Кара Ибрагим промолчал. Он видел, что Дели Софта прав, но его ревностное полицейское сердце было неспокойно.
2
Оставшись в одиночестве, Кара Ибрагим отправился в старый конак, на широком дворе которого толпились люди — ахряне и райя, которые должны были защищать село в случае набега разбойников. Он учил их военному строю, искусству, которому сам учился в армии, а позднее в качестве разбойничьего главаря... Действительно, он отличился и дослужился до чина юзбашии, ротного командира, и, как человек заметный и богатый, получил пост начальника нахии с определенной задачей: охранять Станимак и Пловдив от нападений разбойников.
— Ты человек как раз для этого дела, — говорил ему вали-паша. Ибо Кара Ибрагим действительно внушал доверие: высокий, со строгим лицом, обросшим мягкой и короткой бородой, в кафтане с позументами и штанах в обтяжку. Мужчина не первой молодости, он все-таки имел вид человека, еще способного повелевать.
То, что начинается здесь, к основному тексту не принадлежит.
theorem State.clearRecord_clearedByPlaces {s : State} {r : RecordId} {k : Call} {far : Station} {l : TalkId} {T : TalkLane}
    {y : Slot} (c : Cause) (hk : s.call? r = some k) (plain : k.confRole = .none) (told : k.farMayExist = true)
    (hf : k.farStation = some far) (hl : k.talkLane = some l) (hT : s.talk? l = some T) (active : T.state = .active)
    (hy : T.slot = some y) (up : s.station.state = .active) :
    ClearedByPlaces s (s.clearRecord r c) r c far k.farTag y := by
  obtain ⟨record, incarnation, -, sends, -, -⟩ := State.endRecord_spec r c c.tone s hk
  have off := State.endRecord_offHighway c c.tone hk
  rw [State.closeLaneOf_some hl] at off
  set u := s.endRecord r c c.tone with hu
  have tag : u.callTag r = s.callTag r := by rw [State.callTag, State.callTag, incarnation]
  have cell : u.cellTo far (u.callTag r) k.farTag (.callClear c) = cellFrom s far (s.callTag r) k.farTag (.callClear c) := by
    rw [State.cellTo, cellFrom, tag, State.self_of_station sends.1]
  have upNow : u.station.state = .active := by rw [sends.1]; exact up
  have run : s.clearRecord r c = u.offerCallClear r c far k.farTag := State.clearRecord_of_far hk plain told hf
  have sent (room : u.highway.queue.length < 24) : s.clearRecord r c = (u.enqueue
      ⟨cellFrom s far (s.callTag r) k.farTag (.callClear c), u.clearingName r⟩).awaitClears r 1 := by
    rw [run, State.offerCallClear, cell, State.offer_of_reserve _ upNow rfl room]
    rfl
  have refused (full : 24 ≤ u.highway.queue.length) : (s.clearRecord r c).call? r = none ∧
      (s.clearRecord r c).highway.queue = u.highway.queue := by
    obtain ⟨no, queue⟩ := State.offer_of_noPlace (s := u)
      (c := cellFrom s far (s.callTag r) k.farTag (.callClear c)) (u.clearingName r) (.inr full)
    rw [run, State.offerCallClear, cell, no]
    exact ⟨State.call_freeRecord_same r _, queue⟩
  have slots : (s.clearRecord r c).slots = u.slots := by
    rw [run, State.offerCallClear, (State.OffHighway.awaitClears r _ _).slots, State.offer_slots]
  refine ⟨fun room => ?_, fun last => ?_, fun full => ?_, ?_⟩
  · have place := (State.closeTalk_of_place hT active hy up (by omega)).1
    rw [← off.highway] at place
    rw [sent (by rw [place]; simp; omega)]
    obtain ⟨-, waits, -⟩ := State.awaitClears_spec r 1 (u.enqueue ⟨_, u.clearingName r⟩) record
    refine ⟨⟨_, waits (by simp), rfl, rfl, rfl⟩, ?_⟩
    rw [Queues, (State.OffHighway.awaitClears r 1 _).highway, State.enqueue_queue, place]
    simp
  · have place := (State.closeTalk_of_place hT active hy up (by omega)).1
    rw [← off.highway] at place
    obtain ⟨free, queue⟩ := refused (by rw [place]; simp; omega)
    refine ⟨free, ?_⟩
    rw [Queues, queue, place]
    simp
  · obtain ⟨same, claims⟩ := State.closeTalk_of_noPlace hT active hy full.ge
    rw [← off.highway] at same
    obtain ⟨free, queue⟩ := refused (by rw [same]; exact full.ge)
    refine ⟨free, .of_eq (queue.trans same), ?_⟩
    rw [slots, off.slots, claims]
  · rw [slots, off.slots, State.map_closeTalk hT active hy, upd_get_same]
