/-- Settles O27: what an off-hook and an on-hook do, by the login, the front record and the held calls of their port. -/
theorem hookEventsStartAndEndCalls : Obligations.HookEventsStartAndEndCalls := by
  intro s p up
  refine ⟨fun due => ⟨?_, fun out => ?_, fun e x y admitted idle stack => ⟨fun a lowest => ?_, fun full => ?_⟩,
      fun r k admitted front => ?_, fun top rest k admitted idle stack hk => ?_⟩,
    fun due => ⟨?_, fun idle stack => ?_, fun r k front plain => ?_,
      fun r k e cf l t0 y front controller entry owner alone stack lane hl on slot active => ?_,
      fun top rest k idle stack hk => ?_⟩⟩
  · exact completes_offHook due offHook_taken
  · have upNow : ((lifted p s).port p).state = .up := by rw [lifted_port]; exact up
    refine completes_offHook due ?_
    rw [offHook_unadmitted out]
    exact ⟨by rw [State.port_setTone_same _ upNow], State.setTone_records ..⟩
  · have upNow : ((lifted p s).port p).state = .up := by rw [lifted_port]; exact up
    refine completes_offHook due ?_
    rw [offHook_idle admitted idle stack]
    exact State.startDialing_of_lowest (s := lifted p s) e upNow lowest
  · have upNow : ((lifted p s).port p).state = .up := by rw [lifted_port]; exact up
    refine completes_offHook due ?_
    rw [offHook_idle admitted idle stack]
    exact State.startDialing_of_full (s := lifted p s) e upNow full
  · obtain ⟨login, admitted⟩ := Option.ne_none_iff_exists'.1 admitted
    obtain ⟨frontP, hk⟩ := front
    obtain ⟨k', hk', own, -⟩ := State.front_spec frontP
    obtain rfl : k = k' := Option.some.inj (hk.symm.trans hk')
    subst own
    have upNow : ((lifted k.port s).port k.port).state = .up := by rw [lifted_port]; exact up
    refine ⟨fun silent => ?_, fun alerting lane l hl hz => ?_, fun far alerting lane full plain hf room => ?_⟩
    · refine completes_offHook due ?_
      rw [offHook_front admitted frontP hk, if_neg (by simp [Call.ringing, silent])]
      exact ⟨rfl, rfl, rfl⟩
    · refine completes_offHook due ?_
      rw [offHook_front admitted frontP hk, if_pos (by simp [Call.ringing, alerting, lane])]
      exact State.calleeAnswers_opens (s := lifted k.port s) hk upNow hl hz
    · refine completes_offHook due ?_
      rw [offHook_front admitted frontP hk, if_pos (by simp [Call.ringing, alerting, lane])]
      exact State.calleeAnswers_clears (s := lifted k.port s) hk upNow alerting lane plain hf (by rw [lifted_callPort]) full
        room
  · obtain ⟨login, admitted⟩ := Option.ne_none_iff_exists'.1 admitted
    have upNow : ((lifted p s).port p).state = .up := by rw [lifted_port]; exact up
    have answered := State.answerRecall_connects (s := lifted p s) (by rw [lifted_callPort]; exact stack) hk upNow
    rw [lifted_callPort, lifted_port] at answered
    refine completes_offHook due ?_
    rw [offHook_recall admitted idle stack]
    exact answered
  · exact completes_onHook due (onHook_taken up)
  · obtain ⟨records, -, highway, scr, -⟩ := hungUp_rest (s := s) (p := p)
    obtain ⟨-, callPort⟩ := hungUp_port up
    refine completes_onHook due ?_
    rw [hangUp_of_idle (hungUp_front.trans idle), recallTop_of_empty (by rw [callPort]; exact stack)]
    exact ⟨records, highway, scr⟩
  · obtain ⟨frontP, hk⟩ := front
    obtain ⟨k', hk', own, inUse⟩ := State.front_spec frontP
    obtain rfl : k = k' := Option.some.inj (hk.symm.trans hk')
    have callV := (hungUp_call (p := p) r).trans hk
    have frontV := hungUp_front.trans frontP
    have notClearing : k.state ≠ .clearing := fun st => by simp [Call.isFront, st] at inUse
    have cleared := State.clearRecord_cleared r .normal (hungUp p s) callV notClearing
    refine ⟨fun early => ?_, fun far notDialing notRouting hf room stack => ?_⟩
    · refine completes_onHook due (call_recallTop_of_free ?_)
      rw [hangUp_of_front frontV]
      exact cleared.quiet plain early
    · obtain ⟨records, -, highway, -, station⟩ := hungUp_rest (s := s) (p := p)
      have notHeld : k.state ≠ .held := fun st => by simp [Call.isFront, st] at inUse
      have told : k.farMayExist = true := by
        cases st : k.state <;> simp [Call.farMayExist, st] at notDialing notRouting notClearing ⊢
      have empty : (((hungUp p s).clearRecord r .normal).callPort p).stack = [] := by
        rw [cleared.heldLists p, if_neg fun h => notHeld h.1, (hungUp_port up).2]
        exact stack
      have room' : QueueRoom 2 (hungUp p s) := by rw [QueueRoom, station, highway]; exact room
      refine completes_onHook due ?_
      rw [hangUp_of_front frontV, recallTop_of_empty empty]
      exact (State.clearRecord_clearsTo .normal callV plain told hf room').of_start station
        (by rw [State.record, records, ← State.record])
  · obtain ⟨frontP, hk⟩ := front
    obtain ⟨k', hk', own, inUse⟩ := State.front_spec frontP
    obtain rfl : k = k' := Option.some.inj (hk.symm.trans hk')
    obtain ⟨records, confs, highway, scr, station⟩ := hungUp_rest (s := s) (p := p)
    have callV := (hungUp_call (p := p) r).trans hk
    have notClearing : k.state ≠ .clearing := fun st => by simp [Call.isFront, st] at inUse
    have notHeld : k.state ≠ .held := fun st => by simp [Call.isFront, st] at inUse
    have cleared := State.clearRecord_cleared r .normal (hungUp p s) callV notClearing
    have empty : (((hungUp p s).clearRecord r .normal).callPort p).stack = [] := by
      rw [cleared.heldLists p, if_neg fun h => notHeld h.1, (hungUp_port up).2]
      exact stack
    have laneV : (hungUp p s).talk? l = some t0 := by rw [State.talk?, State.talkPlace, scr]; exact hl
    have ended := State.clearRecord_conferenceEnded callV .normal (by simp [Call.isClearing, notClearing]) controller
      (by rw [confs]; exact entry) owner (by rw [confs]; exact alone) lane laneV on slot (by rw [station]; exact active)
    have members : (hungUp p s).confEnded r = s.confEnded r :=
      State.confEnded_of_kept station (by rw [State.record, records, ← State.record])
    have freed : broadcast (hungUp p s) (.slot (.free y)) = broadcast s (.slot (.free y)) := by
      rw [broadcast, broadcast, State.self_of_station station]
    obtain ⟨entry', lane', queue, freed', waits⟩ := ended
    rw [members, highway, freed] at queue
    rw [highway] at freed' waits
    refine completes_onHook due ?_
    rw [hangUp_of_front (hungUp_front.trans frontP), recallTop_of_empty empty]
    exact ⟨entry', lane', queue, freed', waits⟩
  · obtain ⟨port, callPort⟩ := hungUp_port up
    refine completes_onHook due ?_
    rw [hangUp_of_idle (hungUp_front.trans idle)]
    exact recallTop_rings (by rw [port]; exact up) (by rw [callPort]; exact stack) ((hungUp_call top).trans hk)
Он сел на треногий табурет посреди двора и, вытащив послание султана, начал читать взволнованно и с чувством:
— «Поелику эти разбойничьи шайки и их вожаков не образумили слова и наставления; поелику они не могут видеть собственными глазами божьей мести и своей гибели, — объявляю, что сии проклятые разбойники, как губители государства и мирной райи, безусловно будут преданы истреблению».
Кара Ибрагим копался пальцами в своей бороде и думал. При мысли о бедствии, постигшем державу падишаха и растущем из года в год, сердце его забилось сильнее.
Подав знак рукою, он приказал привести к нему солдата, носившего письмо Синапу.
— Ты Капаран чауш[27]?
— Я, эфенди.
— Ты носил письмо к этому негодяю Синапу?
— Да, эфенди.
Чауш смутился. До сих пор его не расспрашивали, а теперь вдруг... о письме. Кара Ибрагим воскликнул злобно:
— «Я, эфенди, да, эфенди...» Чего ты трясешься? Не вешаю же я тебя! Ты помнишь, какой дорогой шел?
— Дороги не знал, расспрашивал путников и помаленьку добрался до Ала-киоя.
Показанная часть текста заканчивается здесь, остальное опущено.